PokerStars Alters Satellite System to Further Chagrin of Frustrated Pro Players

PokerStars’ drive to attract more recreational players could be set to squeeze pros once again as the Toronto-based site plans to limit the number of satellite packages someone can win.

PokerStars satellite limit

PokerStars regulars continue to feel the squeeze from the online site’s push for more recreational players, most recently with a restriction on winning multiple seats to live events. (Image: PokerStars.uk)

According to a recent blog post, PokerStars players will no longer be able to win multiple satellite packages for a single event.

Starting with qualifiers for the PokerStars Festival Dublin, which gets underway on Sept. 25, players will only be able to win one full travel package, and one seat.

The change means that those who previously used satellites to make extra money can no longer take advantage of what many seasoned players believed were softer tournaments.

Under the old system, a player could play a qualifying tournament and win a prize package worth, for example, $12,500 and lock up their seat at a live tournament. They then could continue to win additional satellites and sell those for an equivalent, or sometimes discounted, cash value.

But no longer.

Controversial Strategic Shift

Detailing the new policy on PokerStars’ blog, Poker Operations Manager Mike Jones recognized that some players may have an issue with the changes, but he insisted the move was necessary.

As part of Stars’ push to create a better experience for recreational players, Jones says the new system should provide more opportunities to qualify for a live event, which would be better long-term for the PokerStars player economy.

“We will continue to seek to keep our games fun, exciting, and engaging for all,” wrote Jones.

The move comes at a time when PokerStars has seen a dip in poker revenue. Outlined in the company’s H1 report for 2017, poker raked in 5.9 percent less in the first half of 2017 than it did the previous year.

Meanwhile, non-poker profits (from sports betting and casino games) increased by 50.2 percent to $89.6 million, results that seem reflective of a new focus for PokerStars’ attentions.

(Pro) Player Backlash

Many pros have become increasingly critical over the past couple years for what they see as a their formerly beloved site’s efforts to squeeze their profits.

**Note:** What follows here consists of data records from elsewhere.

/-- Whether a present leaf below a table maps a page that meets a home window (R189). -/
def State.tableMeets (s : State) (vf window : Nat) : List Nat → Nat → Bool
  | [], _ => false
  | lo :: rest, base => (upTo 2048).any (fun i =>
    match s.physRead vf (base + 8 * i) 8 with
    | .error _ => false
    | .ok bs =>
      let w := BitVec.ofNat 64 (leNat bs)
      let addr := Word.bits w 51 14 * 2 ^ 14
      Word.bit w 0 && (if Word.bit w 1 then
        addr < 2 ^ 39 && addr / 2 ^ 33 ≤ window && window ≤ (addr + 2 ^ lo - 1) / 2 ^ 33
      else s.tableMeets vf window rest addr))

def State.mapsWindow (s : State) (vf window : Nat) : Bool :=
  let root := (s.fn vf).ptroot
  Word.bit root 0 && s.tableMeets vf window [38, 27, 16] (Word.bits root 51 14 * 2 ^ 14)

/-- putsr BKTDATA (R188, R189). -/
def execBktdataWrite (a : XReg) (s : State) : Host.Outcome State Fault Refusal :=
  word (do
    let w ← putM .bktdata a
    let s ← readS id
    let vf := s.cur.core
    let idx := (s.fn vf).bktidx
    let window := Word.bits idx 5 0
    let live := w.toNat < (s.hub.onNodes kindSlice).length && s.hub.stateOf ⟨kindSlice, s.hub.sliceNode w.toNat⟩ < 2
    trapIf (!live) causeAccess w
    trapIf (s.hasReleased vf && s.mapsWindow vf window) causeAccess (srNum .bktdata)
    holdIf (s.linesBusy (fun f _ => f == vf))
    updS (fun s =>
      let s := (s.writeBackAll (fun _ l => l.vf == vf)).dropVf vf
      { s with hub := { s.hub with bktmap := NMap.set s.hub.bktmap (window * 1024 + Word.bits idx 15 6) w.toNat } })) s

/-- Two ranges of a stack that share a byte. -/
def rangesMeet (a n b m : Nat) : Bool := n != 0 && m != 0 && a < b + m && b < a + n

/-- Whether an enabled window's ranges meet those of another. -/
def FWindow.meets (f g : FWindow) : Bool :=
  rangesMeet f.view f.len g.view g.len || rangesMeet f.view f.len g.store g.storage ||
    rangesMeet f.store f.storage g.view g.len || rangesMeet f.store f.storage g.store g.storage

/-- Whether a value may be written to window n of a stack (R190, R406). -/
def Hub.fwinOk (h : Hub) (stack n : Nat) (w : Word) : Bool :=
  let f := FWindow.of w
  Word.bits w 62 53 == 0 && f.mode < 4 && (f.mode == 0 ||
    (h.feature (f.mode - 1) && f.len != 0 && f.view + f.len ≤ 2 ^ 36 && f.store + f.storage ≤ 2 ^ 36 &&
      !rangesMeet f.view f.len f.store f.storage && (h.windows stack).all (fun g => g.1 == n || !f.meets g.2)))

/-- Whether a line lies in a range of an enabled window. -/
def FWindow.holds (f : FWindow) (stack line : Nat) : Bool :=
  f.mode != 0 && stackOf (line * 256) == stack &&
    (rangesMeet f.view f.len (stackOff (line * 256)) 256 || rangesMeet f.store f.storage (stackOff (line * 256)) 256)

/-- The private and victim copies of the lines that satisfy a condition are dropped. -/
def State.dropPrivs (s : State) (p : Nat → Bool) : State :=
  let keep (u : CoreUnit) : CoreUnit := { u with priv := u.priv.filter (fun l => !p l.line) }
  { s with cores := s.cores.map (fun c => (c.1, keep c.2)) }

/-- The lines that a write of a window concerns: those in its old and its new ranges (R190). -/
def State.fwinLines (s : State) (stack n : Nat) (w : Word) (line : Nat) : Bool :=
  (FWindow.of (NMap.get s.hub.fwin (fwinKey stack n) 0)).holds stack line || (FWindow.of w).holds stack line

/-- putsr FWINn (R190): it waits until the lines of the old and the new ranges can be written back; then they leave every
cache; SATW is cleared by writing 0. -/
def execFwinWrite (n : BitVec 4) (a : XReg) (s : State) : Host.Outcome State Fault Refusal :=
  word (do
    accessM (.fwin n) true
    let w ← xM a
    let s ← readS id
    let stack := (s.fn s.cur.core).stackSel
    trapIf (!s.hub.fwinOk stack n.toNat w) causeAccess (srNum (.fwin n))
    holdIf (s.linesBusy (fun _ => s.fwinLines stack n.toNat w))
    updS (fun s =>
      let inIt := s.fwinLines stack n.toNat w
      let s := s.writeBackAll (fun line _ => inIt line)
      let s := s.dropPrivs inIt
      let s := s.dropTlb (fun _ => true) (fun _ => true)
      let old := NMap.get s.hub.fwin (fwinKey stack n.toNat) 0
      let new := (w &&& ~~~field 63 1) ||| (w &&& old &&& field 63 1)
      { s with hub := { s.hub with fwin := NMap.set s.hub.fwin (fwinKey stack n.toNat) new } })) s

/-- putsr PTROOT (R373, R374). -/
def execPtrootWrite (a : XReg) (s : State) : Host.Outcome State Fault Refusal :=
  word (do
    let w ← putM .ptroot a
    let s ← readS id
    let vf := s.cur.core
    trapIf (s.hasReleased vf) causeAccess (srNum .ptroot)
    updS (fun s => (s.dropVf vf).updFn vf (fun f => { f with ptroot := w }))) s

/-! ## trap, brk, yield, halt, sret, tlbinv -/

/-- trap (R121). -/
def execTrap (code : BitVec 16) (s : State) : Host.Outcome State Fault Refusal :=
  M.outcome (trapM causeTrap (code.setWidth 64)) s

/-- brk (R121). -/
def execBrk (code : BitVec 16) (s : State) : Host.Outcome State Fault Refusal :=
  M.outcome (trapM causeBrk (code.setWidth 64)) s

/-- A user thread set ends its turn: no set of the core has been offered a slot since (R122). -/
def CoreUnit.yield (u : CoreUnit) (set : Nat) : CoreUnit := { u with yielded := u.yielded.filter (·.1 != set) ++ [(set, [])] }

/-- yield (R122): it uses its slot; a user set is not chosen again until every other ready one of the core has been offered
a slot. -/
def execYield (s : State) : Host.Outcome State Fault Refusal :=
  word (updS (fun s => if s.isUser then s.updMyCore (fun u => u.yield s.cur.set) else s)) s

/-- halt (R123): a pending failure is trapped there; the chain is closed and the clause array released (R152, R309). -/
def execHalt (s : State) : Host.Outcome State Fault Refusal :=
  M.outcome (do
    let s ← readS id
    if s.inFirmware then updS (fun s => s.advance.updMe (fun t => { t with status := .halted }))
    else do
      privUnless s.isGang
      holdIf ([WClass.ld, .st, .cp, .tl, .ms].any (fun k => s.me.cnt.get k != 0))
      latePendM (fun _ => true)
      updS (fun s =>
        let t := s.cur
        let s := (s.advance.updMe (fun th => { th with status := .halted })).closeChain t
        let s := s.releaseClause t.cluster (.thread t)
        match s.myRun? with
        | some x => s.barCheck x
        | none => s)) s

/-- sret (R124). -/
def execSret (s : State) : Host.Outcome State Fault Refusal :=
  M.outcome (do
    let me ← readS State.me
    trapIf (!(me.mode || (me.intrap && !me.pmode))) causePriv (opFnTval 0xF2 2)
    trapIf (Word.bits me.tpc 2 0 != 0) causeMisalign me.tpc
    trapIf (2 ^ 49 ≤ me.tpc.toNat) causeAccess me.tpc
    updS (fun s => s.updMe Thread.trapReturn)) s

/-- The clusters whose caches a `tlbinv` of a thread set reaches beyond its own core (R125). A firmware core stands on the hub
die, which has no translation cache: within its own die it reaches none (DESIGN CHOICE, entry 81). -/
def tlbReach (c : Nat) (reach : BitVec 2) (d : Nat) : Bool :=
  match reach.toNat with
  | 1 => d == c
  | 2 => c != fwNode && nodeDie d == nodeDie c
  | 3 => true
  | _ => false

/-- Step 2 of `tlbinv`: no cache within its reach holds a removed entry. -/
def State.invalidate (s : State) (va : Word) (all : Bool) (reach : BitVec 2) : State :=
  let vf := s.vfOf s.cur
  let gone (e : TlbEntry) : Bool := e.vf == vf && (all || e.covers vf va.toNat)
  let s := if s.inFirmware then s else s.updMyCore (fun u => { u with tlb := u.tlb.filter (fun e => !gone e) })
  s.dropTlb gone (tlbReach s.cur.cluster reach)

/-- Whether a thread set translates through a cache within reach. -/
def State.inReach (s : State) (reach : BitVec 2) (t : TsId) : Bool :=
  (t.cluster == s.cur.cluster && t.core == s.cur.core) || tlbReach s.cur.cluster reach t.cluster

In 2016, PokerStars instituted a series of changes to the way players earn VIP rewards before eventually, in 2017, overhauling the entire loyalty bonus system.

Now known as Stars Rewards, the new VIP program allows players to earn points not just for poker but also for casino and sports betting activities. This shift, plus a general reduction in the monetary value of rewards players earned for site activity, hasn’t been received well by some high-volume pros.

For its part, PokerStars’ team acknowledges that some changes may frustrate old-school players. But, after analyzing the market, the company believes that sacrificing a bit at the top in order to create a more balanced ecosystem is the way to improve the industry, and its profits, as a whole.